Figure 7.4 illustrates one good way to produce a bright-field glass photograph. It is not the only way, but it is a good exercise that we suggest you try if you have not done it before. Look at the way the light behaves in each step. This will make it easy to predict what will work and what will not in any variation on this arrangement you decide to try in the future.

These steps work best in the listed sequence. Notice that we do not bother to put the subject into the scene until near the end of the process.

1. Choose the background. Begin by setting up a light-toned background. We can use any convenient material. Translucent materials such as tracing paper, cloth, and plastic shower curtains are a few good materials to try. We might also use opaque surfaces, such as light-toned walls, cardboard, or foamcore.

2. Position the light. Now, place a light so that it illuminates the background evenly. Figure 7.4 shows two possible ways to accomplish this; both can produce identical results. Usually the photographer uses one or the other, rarely both.

7.4 This is one way to produce the bright-field illumination used in Figure 7.2. We would rarely use both lights shown. Either lighting position works, depending on the background.

Dark Background or No Background->

Visible Background

Glass

Subject Light

Light for Opaque Background

Dark Background or No Background

Light for Translucent Background

Figure 7.2 was shot using a light behind translucent paper. This is a particularly convenient setup because it keeps the work space around both the camera and the subject free and uncluttered.
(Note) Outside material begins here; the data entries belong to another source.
-- ==== Sys2Proof/Machine/Pool.lean ====
section
/-! DEFINITION. Pooled memory: host address decode, the order of Table 2-3, miss holds, policing, device acceptance, grants,
releases, logical devices and their commands (R41 to R93, R110). -/

namespace Sys2Proof.Machine

/-- Changes the pool manager. -/
def State.modPol (s : State) (f : Pol → Pol) : State := { s with pol := f s.pol }

/-! ## HDM decode (R56, R60) -/

/-- A decoder of Table 2-2. -/
structure Decoder where
  base : Nat
  size : Nat
  dpa : Nat
  iw : Nat
  ig : Nat
  valid : Bool
  deriving DecidableEq, Repr

/-- The decoder that 32 table bytes spell. -/
def decoderOf (b : Bytes) : Decoder :=
  { base := fieldAt b 0 8, size := fieldAt b 8 8, dpa := fieldAt b 16 8, iw := fieldAt b 24 1, ig := fieldAt b 25 1,
    valid := bitOf (fieldAt b 26 1) 0 }

/-- The 32 bytes of a decoder. -/
def Decoder.toBytes (d : Decoder) : Bytes :=
  leBytes 8 d.base ++ leBytes 8 d.size ++ leBytes 8 d.dpa ++ leBytes 1 d.iw ++ leBytes 1 d.ig ++ leBytes 1 (b2n d.valid)
    ++ List.replicate 5 0

/-- Decoder `i` = 4k + d of USP `u` by epoch stamp. -/
def State.decoderAt (s : State) (u i stamp : Nat) : Decoder := decoderOf (s.lookup (0x0A00 + u) stamp (32 * i) 32)

/-- The decoder covers the address. -/
def Decoder.covers (d : Decoder) (hpa : Nat) : Bool := d.valid && d.base ≤ hpa && hpa < d.base + d.size

/-- The DPA of an address under the CXL decoder rules: the way bits above the granularity leave (R56). -/
def Decoder.toDpa (d : Decoder) (hpa : Nat) : Nat :=
  let o := hpa - d.base
  let g := 256 * 2 ^ d.ig
  d.dpa + o / (g * 2 ^ d.iw) * g + o % g

/-- The LD and DPA of a host address at USP `u` by epoch stamp. -/
def State.decodeHpa (s : State) (u hpa stamp : Nat) : Option (Nat × Nat) :=
  (List.range 64).findSome? (fun i =>
    let d := s.decoderAt u i stamp
    if d.covers hpa then some (16 * u + i / 4, d.toDpa hpa) else none)

/-! ## Table 2-3 -/

/-- Target `t` can be reached: a local DSP whose link is up and whose device is accepted, or a port of a partner that is there. -/
def State.targetUp (s : State) (t : Nat) : Bool :=
  if t < 64 then (s.port t).up && s.flag Reg.POL_DSP_CFG_DEVICE_OK t && s.isPool t
  else s.twinOn

/-- A copy of the entry names an interleave set that is unused, or a page beyond its set (R70). -/
def State.badSet (s : State) (e stamp : Nat) : Bool :=
  let unused := fun (i : Nat) => isetWays (s.lookup 0x0A40 stamp (128 * i) 128) == 0
  if entMirrored e then
    [0, 1].any (fun c =>
      let w := s.copyWordAt (entPage e) c stamp
      cwValid w && cwIl w && unused (cwTarget w))
  else entIl e && (unused (entTarget e) || isetLength (s.lookup 0x0A40 stamp (128 * entTarget e) 128) ≤ entPage e)

/-- The Quench actions in force, of every slot and of those that hold no slot. -/
def State.quenchHolds (s : State) : List Hold :=
  (s.flt.slots.map (fun (q : Nat × QSlot) => q.2.holds)).flatten ++ s.flt.slotless.map Prod.snd

/-- The LD is fenced by Quench (Table 12-3). -/
def State.ldFenced (s : State) (ld : Nat) : Bool := s.quenchHolds.contains (.fenceLd ld)

/-- The row of Table 2-3 that a request takes, and for row 8 the target it names. For a line of the partner's half only row 1 is
checked here (R402); without the partner it takes row 8 (R406). -/
def State.poolRow (s : State) (ld dpa stamp : Nat) (write : Bool) : Nat × Nat :=
  let line := dpa % 2 ^ 45 / 64
  let e := s.entryAt (extentOf line) stamp
  let cs := s.copies e line stamp
  if 2 ^ 46 ≤ dpa ∨ s.ldFenced ld then (1, 0)
  else if s.partnerLine line then (if s.twinOn then (9, homeTarget) else (8, 64))
  else if !entValid e || s.badSet e stamp then (2, 0)
  else if entShared e != decide (2 ^ 45 ≤ dpa) then (3, 0)
  else if (if entShared e then !s.memberAt ld (entOwner e) stamp else entOwner e != ld) then (4, 0)
  else if !cs.all (fun c => s.inViewAt (ld / 16) c.port stamp) then (5, 0)
  else if entPoisoned e then (6, 0)
  else if write && entReadOnly e then (7, 0)
  else
    let rd := s.readCopy e line stamp
    match rd with
    | none => (8, ((cs.head?).map Copy.port).getD 0)
    | some c => if (cs.filter (fun x => x.state == 0)).any (fun x => s.targetUp x.port) then (9, c.port) else (8, c.port)
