-- ==== Sys2Proof/Machine/PoolCmd.lean ====
section
/-! DEFINITION. Granting and releasing capacity, share groups and pool views (R58, R59, R78 to R88, R115), with their commands. -/

namespace Sys2Proof.Machine

/-! ## Runs of extents -/

/-- Ascending numbers as runs: first and count. -/
def runsOf : List Nat → List (Nat × Nat)
  | [] => []
  | x :: xs =>
    match runsOf xs with
    | [] => [(x, 1)]
    | (f, n) :: rs => if f = x + 1 then (x, n + 1) :: rs else (x, 1) :: (f, n) :: rs

/-- Runs of the extent map: consecutive indices, same attributes, PAGE rising by one (R106). -/
def mapRuns : List (Nat × Nat) → Nat
  | [] => 0
  | [_] => 1
  | a :: b :: m =>
    (if b.1 = a.1 + 1 ∧ b.2 % 2 ^ 48 = a.2 % 2 ^ 48 + 2 ^ 24 then 0 else 1) + mapRuns (b :: m)

/-- The DCD tag of a share group. -/
def State.groupTag (s : State) (g : Nat) : Bytes := SMap.get s.pol.groupTags g (List.replicate 16 0)

/-- The VALID extents that share group `g` carries. -/
def State.groupExtents (s : State) (g : Nat) : List Nat :=
  (s.validExtents.filter (fun x => entShared x.2 && entOwner x.2 == g)).map Prod.fst

/-- DCD events of one kind for extents of an LD: one record for each run (R55). -/
def State.offer (s : State) (ld kind : Nat) (xs : List Nat) (tag : Bytes) : State :=
  s.emits ((runsOf xs).map (fun r => OutMsg.capacity ld kind r.1 r.2 tag))

/-- LD `ld` holds extent `x` (R86, R92). -/
def State.holdsExtent (s : State) (ld x : Nat) : Bool :=
  let e := s.entry x
  entValid e && (if entShared e then s.member ld (entOwner e) else entOwner e == ld)

/-- A change of extent `x` waits for its commit (R81). -/
def State.stagedExtent (s : State) (x : Nat) : Bool :=
  s.pol.staged.any (fun e => e.1 == x) || s.tbl.modq.any (fun m => m.extents.any (fun e => e.1 == x))
    || s.pol.grants.any (fun g => !g.offered && g.entries.any (fun e => e.1 == x))
    || s.pol.releases.any (fun r => !r.waitHost && r.extents.contains x)

/-! ## Membership (R58) -/

/-- The bytes of the HDM decode tables that membership changes write, one for each byte touched. -/
def State.memberWrites (s : State) (chg : List (Nat × Nat × Bool)) : List (Nat × Nat × Bytes) :=
  let key := fun (c : Nat × Nat × Bool) => (0x0A00 + c.1 / 16, 0x800 + 128 * (c.1 % 16) + c.2.1 / 8)
  ((chg.map key).dedup).map (fun (k : Nat × Nat) =>
    let v := (chg.filter (fun c => key c = k)).foldl (fun v c => putBit v (c.2.1 % 8) c.2.2) (leNat (s.active k.1 k.2 1))
    (k.1, k.2, [byte v]))

/-- The member mask of a group as journaled. -/
def State.groupRecord (s : State) (g : Nat) (ms : List Nat) : JRec := .group g (s.groupTag g) ms

/-! ## Releases (Table 2-9) -/

/-- Changes release `id`. -/
def State.dropRelease (s : State) (id : Nat) : State :=
  s.modPol (fun p => { p with releases := p.releases.filter (fun r => r.id != id) })

/-- The relocations of extents that are released are aborted: the release's own commit follows, and ends them (Table 2-11). -/
def State.dropRelocs (s : State) (xs : List Nat) : State :=
  forEach xs (fun x s => match s.relocOf x with
    | none => s
    | some r =>
      let s := s.modReloc r.slot (fun r => { r with aborting := true })
      let s := s.journal (.relocEnd r.slot)
      { s with mov := { s.mov with ctxs := s.mov.ctxs.filter (fun (c : Ctx) => some c.id != r.ctx) } }) s

/-- Steps 3 and 4 of Table 2-9: journal records, then the commit. A group whose last member leaves gives up its extents. -/
def State.commitRelease (s : State) (r : Release) : State :=
  let gone := ((r.leavers.map Prod.snd).dedup.filter (fun g =>
    (s.members g).all (fun m => r.leavers.contains (m, g)) && !r.joiners.any (fun j => j.2 == g)))
  let xs := r.extents ++ (gone.map s.groupExtents).flatten
  let s := s.dropRelocs xs
  let chg := r.leavers.map (fun l => (l.1, l.2, false)) ++ r.joiners.map (fun l => (l.1, l.2, true))
  let gs := (chg.map (fun c => c.2.1)).dedup
  let s := s.journals ((runsOf xs).map (fun x => JRec.run x.1 x.2 0))
  let s := s.journals (gs.map (fun g => s.groupRecord g
    ((s.members g).filter (fun m => !r.leavers.contains (m, g)) ++ (r.joiners.filter (fun j => j.2 == g)).map Prod.fst)))
  let s := if r.destroy then s.journal (.ldDestroy r.ld) else s
  let off := if r.destroy then [(0x0A00 + r.ld / 16, 128 * (r.ld % 16), List.replicate 128 (0 : Byte))] else []
  s.moduleCommit 0 (off ++ s.memberWrites chg) (xs.map (fun x => (x, 0))) (.release r.id)

/-- Starts a release: step 2 of Table 2-9 toward each leaving LD's USP, unless another member LD of that USP stays; then
steps 3 and 4. `inval` is clear for a release without step 2. -/
def State.startRelease (s : State) (r : Release) (inval : Bool) : State :=
  let s := s.modPol (fun p => { p with releases := p.releases ++ [r] })
  let stays := fun (l : Nat × Nat) => (s.members l.2).any (fun m => m / 16 == l.1 / 16 && !r.leavers.contains (m, l.2))
  let need := if inval then r.leavers.filter (fun l => !stays l) else []
  let s := forEach need (fun l s =>
    let rs := (s.groupExtents l.2).map (fun x => (x * linesPerExtent, linesPerExtent))
    let o : FlushOp := { op := 0, ranges := rs, usp := some (l.1 / 16), bgId := none, release := some r.id, page := none, twin := false }
    if (s.flushLines o).isEmpty then s else s.startFlush rs (some (l.1 / 16)) none (some r.id)) s
  if s.dir.flushes.any (fun o => o.release == some r.id) then s else s.commitRelease r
We can also use an opaque surface such as a wall for the background. If we do, we need to find a place to position the light so that it will light the background without reflecting in the glass or appearing in the image area. Putting the light on a short stand behind and below the glass is one good way.

3. Position the camera. Now, place the camera so that the background exactly fills its field of view. This step is critical because the distance from the camera to the background controls the effective size of the background.

The effective size of the background is the single most important consideration when using this technique. For this exercise to be most effective, the background must exactly fill the field of view of the camera, no more and no less.

A background that is too small is an obvious problem: it simply will not fill the picture. A larger background causes a subtler problem. A background too large will extend into the family of angles that produces direct reflection on the edge of the glass. Light from those points eliminates the dark outline that we need to define the edge of the glass.

If the background surface is so large that we cannot keep it from extending beyond the limits of the viewfinder (e.g., the wall of a room), we can also reduce its effective size by lighting only a small portion of its total surface or by covering part of it with dark cards.

4. Position the subject and focus the camera. Next, move the subject back and forth between the camera and the background until it is the desired size in the viewfinder.

As we move the subject, we notice that the closer it is to the camera, the more clearly the edges are defined. This increase in edge definition is not brought about by the simple principle that larger detail is easier to see. Rather, it is caused by the fact that as the subject moves farther from the lighted background, less light reflects off its edges. The closer the subject is to the background, the more the bright background falls within the family of angles that produces direct reflection to obscure those edges.

Now, focus the camera on the subject. Refocusing will slightly increase the effective size of the background, but that increase will usually not be enough to cause any practical problems.

5. Shoot the picture. Finally, use a reflection meter (the one built into most cameras is fine) to read the light on an area on the background directly behind the subject.

Bright-field illumination does not require a pure white background. As long as the background is any tone significantly brighter than the edges of the glass, then that glass will be adequately visible. If the glass is the only subject to worry about, we can control the brightness of the background by the way we interpret the meter reading:

• If we want the background to appear as a medium (18%) gray, we use the exposure that the meter indicates.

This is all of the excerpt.